• **WORK REQUIRED**: Look through the data below, and copy each line that carries the word "modCyc".

• **LISTED ENTRIES**:

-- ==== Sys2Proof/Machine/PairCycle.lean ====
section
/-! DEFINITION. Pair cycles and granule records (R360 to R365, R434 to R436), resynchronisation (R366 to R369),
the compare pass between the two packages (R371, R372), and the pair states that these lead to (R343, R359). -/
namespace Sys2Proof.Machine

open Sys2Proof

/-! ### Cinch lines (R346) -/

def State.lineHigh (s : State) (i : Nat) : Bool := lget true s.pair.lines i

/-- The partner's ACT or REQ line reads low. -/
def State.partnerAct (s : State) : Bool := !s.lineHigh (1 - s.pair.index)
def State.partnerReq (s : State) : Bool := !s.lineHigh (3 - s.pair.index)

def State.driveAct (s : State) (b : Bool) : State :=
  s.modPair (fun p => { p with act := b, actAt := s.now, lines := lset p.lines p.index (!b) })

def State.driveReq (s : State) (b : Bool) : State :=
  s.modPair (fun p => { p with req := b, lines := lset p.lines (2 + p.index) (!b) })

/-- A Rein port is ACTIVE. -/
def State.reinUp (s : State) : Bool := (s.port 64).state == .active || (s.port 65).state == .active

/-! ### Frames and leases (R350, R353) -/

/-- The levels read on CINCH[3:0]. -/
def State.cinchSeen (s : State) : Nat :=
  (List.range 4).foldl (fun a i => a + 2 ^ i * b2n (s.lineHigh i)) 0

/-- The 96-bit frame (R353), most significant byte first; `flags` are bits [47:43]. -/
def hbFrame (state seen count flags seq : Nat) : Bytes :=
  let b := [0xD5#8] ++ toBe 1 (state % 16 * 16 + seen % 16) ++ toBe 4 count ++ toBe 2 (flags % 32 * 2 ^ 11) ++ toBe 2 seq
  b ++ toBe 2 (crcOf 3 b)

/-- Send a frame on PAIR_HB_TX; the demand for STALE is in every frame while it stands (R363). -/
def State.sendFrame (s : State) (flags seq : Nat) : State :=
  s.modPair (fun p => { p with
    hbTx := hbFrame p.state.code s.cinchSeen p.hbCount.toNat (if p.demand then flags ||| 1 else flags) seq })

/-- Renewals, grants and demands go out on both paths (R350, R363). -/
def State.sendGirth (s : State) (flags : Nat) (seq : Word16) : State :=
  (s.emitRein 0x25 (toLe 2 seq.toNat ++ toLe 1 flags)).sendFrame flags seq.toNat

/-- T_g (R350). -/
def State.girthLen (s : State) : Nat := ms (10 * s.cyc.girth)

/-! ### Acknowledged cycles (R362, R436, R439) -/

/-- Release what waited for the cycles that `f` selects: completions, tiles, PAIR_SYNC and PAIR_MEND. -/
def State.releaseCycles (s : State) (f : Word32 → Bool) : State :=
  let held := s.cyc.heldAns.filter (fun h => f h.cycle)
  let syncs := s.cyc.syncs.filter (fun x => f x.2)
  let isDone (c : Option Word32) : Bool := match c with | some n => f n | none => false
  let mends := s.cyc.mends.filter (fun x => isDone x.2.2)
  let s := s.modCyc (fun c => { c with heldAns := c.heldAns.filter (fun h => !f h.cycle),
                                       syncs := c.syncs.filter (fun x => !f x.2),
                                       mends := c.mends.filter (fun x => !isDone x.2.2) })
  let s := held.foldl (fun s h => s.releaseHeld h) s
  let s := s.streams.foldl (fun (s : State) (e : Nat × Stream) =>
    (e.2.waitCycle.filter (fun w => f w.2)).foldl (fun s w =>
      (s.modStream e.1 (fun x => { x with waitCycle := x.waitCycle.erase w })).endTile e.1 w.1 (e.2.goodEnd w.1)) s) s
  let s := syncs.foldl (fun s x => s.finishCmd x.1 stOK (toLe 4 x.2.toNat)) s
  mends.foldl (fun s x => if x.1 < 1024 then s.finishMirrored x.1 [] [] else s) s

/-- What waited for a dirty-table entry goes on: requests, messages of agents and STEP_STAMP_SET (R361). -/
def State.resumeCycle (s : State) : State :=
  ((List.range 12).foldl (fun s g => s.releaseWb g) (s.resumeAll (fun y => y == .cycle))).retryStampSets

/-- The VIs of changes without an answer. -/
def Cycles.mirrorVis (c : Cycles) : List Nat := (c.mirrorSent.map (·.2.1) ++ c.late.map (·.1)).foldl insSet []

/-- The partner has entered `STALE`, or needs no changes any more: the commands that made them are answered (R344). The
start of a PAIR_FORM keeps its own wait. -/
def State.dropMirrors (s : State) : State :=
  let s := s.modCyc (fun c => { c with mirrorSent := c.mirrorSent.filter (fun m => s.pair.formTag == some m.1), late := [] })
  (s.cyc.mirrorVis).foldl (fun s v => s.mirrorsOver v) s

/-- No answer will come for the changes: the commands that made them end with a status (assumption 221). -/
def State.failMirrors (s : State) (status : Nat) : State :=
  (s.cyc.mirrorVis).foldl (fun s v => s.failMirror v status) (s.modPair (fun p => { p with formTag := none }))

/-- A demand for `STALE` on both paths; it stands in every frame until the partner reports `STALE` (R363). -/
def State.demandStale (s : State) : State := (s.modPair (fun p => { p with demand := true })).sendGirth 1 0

• **EXERCISE RESPONSE**:
  let s := s.modCyc (fun c => { c with heldAns := c.heldAns.filter (fun h => !f h.cycle),
  let s := s.modCyc (fun c => { c with mirrorSent := c.mirrorSent.filter (fun m => s.pair.formTag == some m.1), late := [] })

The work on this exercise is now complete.